**What you need to do:** Nothing below is to be printed except the lines between the line holding "context to the" and the line holding "(c.solo = some d →", inclusive, each exactly as it appears.

**Material supplied:**
/-- A received ALERT moves the trigger counter to its number, a slip being counted where a synced station expected another.
With an action that names one context and a slot to take, a capture opens around T = c − age − D with the retained records
of its window; what is FILLING or HELD stays. -/
def Obligations.AlertIsFollowed : Prop :=
  ∀ (st : Station) (body : List Byte) (a : AlertBody) (pr : Fin 4) (s : State),
    Reads (wireOf pr.val st.val .alert body) s → decodeAlert body = some a →
    ∃ t : State, exec (.alertReceived st.val body pr) s = .next t
      ∧ t.now = s.heardBy body.length ∧ t.line.trig = a.trig ∧ t.line.synced = true
      ∧ t.line.slips = (if s.line.synced = true ∧ a.trig ≠ s.line.trig + 1 then satInc 65535 s.line.slips
          else s.line.slips)
      ∧ t.line.received = satInc 65535 s.line.received
      ∧ t.line.clash = (s.line.clash || decide (st = s.station))
      ∧ (st = s.station → t.line.clashes = satInc 65535 s.line.clashes ∧ t.port.has .clash)
      ∧ (∀ (i : Fin 8) (c : Capture), s.slot i = some c → c.state ≠ .retrieved → t.slot i = some c)
      ∧ (∀ (i : Fin 8) (L : Leg), s.allocate = some i →
          actionLegs s (windowAction s.image (alertKey st a.leg a.cause)) a.leg = [L] →
          ∃ c : Capture, t.slot i = some c ∧ c.trig = some a.trig ∧ c.origin = st ∧ c.leg = L ∧ c.cause = a.cause
            ∧ c.t = s.interval - BitVec.ofNat 16 (a.age + s.image.lineDelay)
            ∧ c.isLocal = false ∧ c.unshared = false ∧ c.link = none
            ∧ OpensWith s.image s.interval (s.ctx L).ring c
            ∧ (c.state = .filling ∨ c.state = .held ∧ t.port.has .captureDone))
      ∧ (s.allocate = none →
          ∀ L : Leg, actionLegs s (windowAction s.image (alertKey st a.leg a.cause)) a.leg = [L] →
          t.slots = s.slots ∧ t.overflow = true ∧ t.lost = satInc 65535 s.lost ∧ t.port.has .captureLost)
      ∧ t.lanes = s.lanes ∧ t.tuners = s.tuners ∧ t.ctxs = s.ctxs ∧ t.roster = s.roster ∧ t.coll = s.coll
      ∧ t.interval = s.interval

/-- A HUSH from the far station of a context sends it from RISING, READY, UP or FAULTED into DORMANT, its timers stopped, flags
and retry count cleared, its engines in WAITING; a WAKE takes it out of DORMANT.  Otherwise neither is acted on. -/
def Obligations.SleepMessagesMoveFarLeg : Prop :=
  ∀ (st : Station) (body : List Byte) (L : Leg) (c : Ctx) (pr : Fin 4) (s : State),
    decodeSleep body = some L → s.ctx? L = some c → st ≠ s.station →
    let counted := s.counted body.length
    let acts := s.farStation L = st ∧ c.state.awake = true ∧ c.mismatchHeld = false
    (Reads (wireOf pr.val st.val .hush body) s → ∃ t : State, exec (.hushReceived st.val body pr) s = .next t
      ∧ (¬ acts → t = counted)
      ∧ (acts → ∃ c' : Ctx, t.ctx? L = some c' ∧ c'.state = .dormant ∧ c'.cause = c.cause
          ∧ c'.solo = none ∧ c'.faultHold = none ∧ c'.up = none ∧ c'.dormancy = none ∧ c'.claimWait = none
          ∧ c'.unattended = false ∧ c'.held = false ∧ c'.retry = 0 ∧ c'.claim = false
          ∧ (c.claim = true → c'.outcome = some .aborted ∧ c'.role = some .claimant ∧ t.port.has .checkDone)
          ∧ t.port.has .legChange ∧ (∀ k ∈ s.frontLanes L, (t.tuner k).st = .waiting)
          ∧ LegFrame L counted t)) ∧
    (Reads (wireOf pr.val st.val .wake body) s → ∃ u : State, exec (.wakeReceived st.val body pr) s = .next u
      ∧ (¬ (s.farStation L = st ∧ c.state = .dormant) → u = counted)
      ∧ (s.farStation L = st → c.state = .dormant → (u.ctx L).state ≠ .dormant ∧ u.port.has .legChange
          ∧ (∀ k ∈ s.frontLanes L, (u.tuner k).taps = s.image.frontTaps.get k) ∧ LegFrame L counted u))

/-- A FETCH addressed to this in-plan station is answered by one PARCEL that joins the bulk queue last, addressed to its
sender and with its leg, number and cursor: NOT_FOUND without a finished capture, NONE and LAST with nothing selected, LAST
where its digests end the selection.  With four messages in the bulk queue it is dropped and counted. -/
def Obligations.FetchIsServedOrDropped : Prop :=
  ∀ (st : Station) (body : List Byte) (f : Fetch) (pr : Fin 4) (s : State),
    Reads (wireOf pr.val st.val .fetch body) s → decodeFetch body = some f → st ≠ s.station → s.outOfPlan = false →
    ∃ l : Line, exec (.fetchReceived st.val body pr) s = .next { s with now := s.heardBy body.length, line := l }
      ∧ l.received = satInc 65535 s.line.received
      ∧ (f.target ≠ s.station → places l.bulk = (s.line.bulk.map fun m => (m.join, satInc 255 m.waits))
          ∧ l.fetchDrops = s.line.fetchDrops)
      ∧ (f.target = s.station → 4 ≤ s.line.bulk.length →
          places l.bulk = (s.line.bulk.map fun m => (m.join, satInc 255 m.waits))
          ∧ l.fetchDrops = satInc 65535 s.line.fetchDrops)
      ∧ (f.target = s.station → s.line.bulk.length < 4 → ∃ (p : ParcelBody) (rel : Option (Fin 8 × Nat)),
          l.bulk.getLast? = some ⟨s.line.nextJoin, 0, 0, .parcel (encodeParcel p) rel⟩
          ∧ l.bulk.length = s.line.bulk.length + 1 ∧ l.fetchDrops = s.line.fetchDrops
          ∧ p.requester = st ∧ p.leg = f.leg ∧ p.trig = f.trig ∧ p.cursor = f.cursor
          ∧ digestCount p.groups ≤ 4 ∧ parcelBytes p.groups.length (digestCount p.groups) ≤ 24
          ∧ (match s.findCapture f.trig f.leg with
              | none => p.notFound = true ∧ p.last = false ∧ p.groups = [] ∧ rel = none
              | some (i, c) =>
                let n := (selection s.image.markTail f.criterion c.records).length
                p.notFound = false ∧ p.truncated = c.truncated ∧ (p.none = true ↔ n = 0)
                  ∧ (p.last = true ↔ n ≤ f.cursor.toNat + digestCount p.groups)
                  ∧ (p.last = true → rel = some (i, c.order)) ∧ (p.last = false → rel = none)))

/-- A PARCEL for this station that does not answer the latest FETCH of a RUNNING unit is discarded and counted late.  One
that does acts by the first row of R193: NOT_FOUND, NONE or LAST end the collection; digests alone move the cursor and hand
out the next FETCH, or end the collection where the cursor would pass 255, the cursor and the timeouts staying then (log 35);
no digest is a timeout.  TRUNCATED is set by the PARCEL's own and by a digest that finds the buffer full. -/
def Obligations.ParcelIsTakenOrLate : Prop :=
  ∀ (st : Station) (body : List Byte) (p : ParcelBody) (pr : Fin 4) (s : State),
    Reads (wireOf pr.val st.val .parcel body) s → decodeParcel body = some p → st ≠ s.station → p.requester = s.station →
    ∃ t : State, exec (.parcelReceived st.val body pr) s = .next t
      ∧ t.now = s.heardBy body.length ∧ t.line.received = satInc 65535 s.line.received
      ∧ t = { s with now := t.now, line := t.line, coll := t.coll, port := t.port }
      ∧ (let answers := s.coll.state = .running ∧ st = s.coll.target ∧ p.trig = s.coll.trig ∧ p.leg = s.coll.leg
           ∧ p.cursor = s.coll.cursor
         let n := digestCount p.groups
         let all := s.coll.buffer ++ p.groups.flatMap fun g => g.2.mapIdx fun i d => (g.1 + (i : Int), d)
         let seen := { s.coll with truncated := s.coll.truncated || p.truncated }
         let taken := { seen with buffer := all.take 32, truncated := seen.truncated || decide (32 < all.length) }
         let done := fun (c : Collection) (e : EndFlag) =>
           t.coll = { c with state := .done, answer := none, endFlag := some e } ∧ t.port.has .collectDone
         let fetch := fun (cursor : Byte) =>
           ({ target := s.coll.target, leg := s.coll.leg, trig := s.coll.trig, criterion := s.coll.criterion
              cursor := cursor } : Fetch)
         let goes := fun (c : Collection) =>
           t.coll = { c with answer := some (t.now + 20000000) } ∧ t.port = s.port
             ∧ (s.outOfPlan = false → t.line.handsOut (fetch c.cursor))
         (¬ answers → t.coll = { s.coll with late := satInc 65535 s.coll.late } ∧ t.port = s.port) ∧
         (answers → p.notFound = true → done seen .notFound) ∧
         (answers → p.notFound = false → p.none = true → done seen .none) ∧
         (answers → p.notFound = false → p.none = false → p.last = true → done taken .last) ∧
         (answers → p.notFound = false → p.none = false → p.last = false → 0 < n →
            (s.coll.cursor.toNat + n ≤ 255 →
              goes { taken with cursor := s.coll.cursor + BitVec.ofNat 8 n, timeouts := 0 }) ∧
            (255 < s.coll.cursor.toNat + n → done { taken with truncated := true } .last)) ∧
         (answers → p.notFound = false → p.none = false → p.last = false → n = 0 →
            (s.coll.timeouts < 2 → goes { seen with timeouts := s.coll.timeouts + 1 }) ∧
            (2 ≤ s.coll.timeouts →
              t.coll = { seen with state := .failed, answer := none } ∧ t.port.has .collectDone)))

/-! ## Roster (chapter 7) -/

/-- A FRESH entry at three beacon periods becomes STALE, and an entry at twelve is removed and counted as a lost peer; the
contexts whose far station it is are handed STALE or ABSENT: one that is UP is then unattended, a PLAN_MISMATCH hold is
released, and a running supervision timer is not restarted (the model's reading, log 13).  Every other entry stays. -/
def Obligations.EntriesAge : Prop :=
  ∀ (st : Station) (e : Entry) (s : State), s.entry? st = some e →
    let period := 1000000 * 2 ^ (s.image.beaconCode + 1)
    let handed := fun (r : FarResult) (t : State) =>
      (∀ L ∈ s.legs, (t.ctx L).far = (if s.farStation L = st then r else (s.ctx L).far)
        ∧ (s.farStation L = st → (s.ctx L).state = .up → s.outOfPlan = false →
            (t.ctx L).state = .up ∧ (t.ctx L).unattended = true))
        ∧ ∀ (L : Leg) (c : Ctx), (s.legs.filter fun M => s.farStation M == st) = [L] → s.ctx? L = some c →
            ∃ c' : Ctx, t.ctx? L = some c' ∧ TakesFar L s t r c c'
    (e.fresh = true →
      ∃ t : State, exec (.entryStale st) s = .next t
        ∧ t.now = max s.now (e.heardAt + 3 * period) ∧ t.entry? st = some { e with fresh := false }
        ∧ (∀ x : Station, x ≠ st → t.entry? x = s.entry? x) ∧ t.peerLost = s.peerLost ∧ handed .stale t
        ∧ (∀ L : Leg, (s.legs.filter fun M => s.farStation M == st) = [L] →
            LegFrame L { s with roster := t.roster } t)) ∧
    (e.fresh = false → exec (.entryStale st) s = .next s) ∧
    ∃ t : State, exec (.entryRemoved st) s = .next t
      ∧ t.now = max s.now (e.heardAt + 12 * period) ∧ t.roster = s.roster.filter (fun x => x.station ≠ st)
      ∧ t.peerLost = satInc 65535 s.peerLost ∧ handed .absent t
      ∧ (∀ L : Leg, (s.legs.filter fun M => s.farStation M == st) = [L] →
          LegFrame L { s with roster := t.roster, peerLost := t.peerLost } t)

/-! ## Leg timers (chapter 8) -/

/-- The solo timer takes a context whose far end is silent to UP, unattended, and otherwise runs again; the end of the fault
hold takes an unheld FAULTED context to RISING with its engines restarted, and on to a PLAN_MISMATCH hold under a far plan
that differs; at another context it only stops the timer (the model's reading, log 25); 10 s of UP clear the retry count; the
dormancy timer queues a HUSH and enters DORMANT; the end of the claim wait gives NO_PARTNER.  Every step keeps each timer of a
context to the leg states it runs in, and the dormancy timer running just while its condition holds. -/
def Obligations.LegTimersMoveLegs : Prop :=
  (∀ (L : Leg) (c : Ctx) (d : Nat) (s : State), s.ctx? L = some c →
    let at' := max s.now d
    (c.solo = some d →
      ((c.far = .absent ∨ c.far = .stale) →
        ∃ (t : State) (c' : Ctx), exec (.soloTimerExpiry L) s = .next t ∧ t.ctx? L = some c' ∧ c'.state = .up
          ∧ c'.cause = .none ∧ c'.unattended = true ∧ c'.solo = none ∧ c'.up = some (at' + 10000000000)
          ∧ c'.retry = c.retry ∧ LegFrame L s t) ∧
      (c.far ≠ .absent → c.far ≠ .stale →
        exec (.soloTimerExpiry L) s = .next (({ s with now := at' } : State).modCtx L fun x =>
          { x with solo := some (at' + 500000000 * 2 ^ s.image.soloCode) }))) ∧
    (c.faultHold = some d →
      (c.state = .faulted → c.held = false → c.far.differs = false → s.frontLanes L ≠ [] →
        ∃ (t : State) (c' : Ctx), exec (.faultHoldExpiry L) s = .next t ∧ t.ctx? L = some c' ∧ c'.state = .rising
          ∧ c'.cause = c.cause ∧ c'.retry = c.retry ∧ c'.faultHold = none ∧ t.port.has .legChange
          ∧ (∀ k ∈ s.frontLanes L, (t.tuner k).taps = s.image.frontTaps.get k
              ∧ (t.tuner k).st = if (s.lane (frontLane k)).rx = .locked then .tuning else .waiting)
          ∧ LegFrame L s t) ∧
      (c.state = .faulted → c.held = false → c.far.differs = true →
        ∃ (t : State) (c' : Ctx), exec (.faultHoldExpiry L) s = .next t ∧ t.ctx? L = some c' ∧ c'.state = .faulted
          ∧ c'.cause = .planMismatch ∧ c'.held = true ∧ c'.retry = c.retry ∧ c'.faultHold = none ∧ c'.dormancy = none
          ∧ t.port.has .legChange ∧ (∀ k ∈ s.frontLanes L, (t.tuner k).taps = s.image.frontTaps.get k)
          ∧ LegFrame L s t) ∧
      ((c.state ≠ .faulted ∨ c.held = true) →
        exec (.faultHoldExpiry L) s = .next (({ s with now := at' } : State).modCtx L fun x =>
          { x with faultHold := none }))) ∧
    (c.up = some d →
      exec (.upTimerExpiry L) s = .next (({ s with now := at' } : State).modCtx L fun x =>
        { x with up := none, retry := 0 })) ∧
    (c.dormancy = some d →
      ∃ (t : State) (c' : Ctx), exec (.dormancyTimerExpiry L) s = .next t ∧ t.ctx? L = some c' ∧ c'.state = .dormant
        ∧ c'.solo = none ∧ c'.faultHold = none ∧ c'.up = none ∧ c'.dormancy = none ∧ c'.claimWait = none
        ∧ c'.retry = 0 ∧ c'.held = false ∧ c'.unattended = false ∧ c'.claim = false ∧ c'.cause = c.cause
        ∧ (s.outOfPlan = false →
            (∃ m ∈ t.line.status, m.body = .sleep .hush L) ∨ t.line.owedSleep.get L = some .hush)
        ∧ LegFrame L s t) ∧
    (c.claimWait = some d →
      ∃ (t : State) (c' : Ctx), exec (.claimWaitExpiry L) s = .next t ∧ t.ctx? L = some c' ∧ t.port.has .checkDone
        ∧ c' = { c with claim := false, claimWait := none, outcome := some .noPartner } ∧ LegFrame L s t)) ∧
  ∀ s t : State, UntouchedBeforeLoad s → DormancyTimerRuns s → TimersFitState s → step s = .next t →
    DormancyTimerRuns t ∧ TimersFitState t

**Solution to the exercise:**
context to the leg states it runs in, and the dormancy timer running just while its condition holds. -/
def Obligations.LegTimersMoveLegs : Prop :=
  (∀ (L : Leg) (c : Ctx) (d : Nat) (s : State), s.ctx? L = some c →
    let at' := max s.now d
    (c.solo = some d →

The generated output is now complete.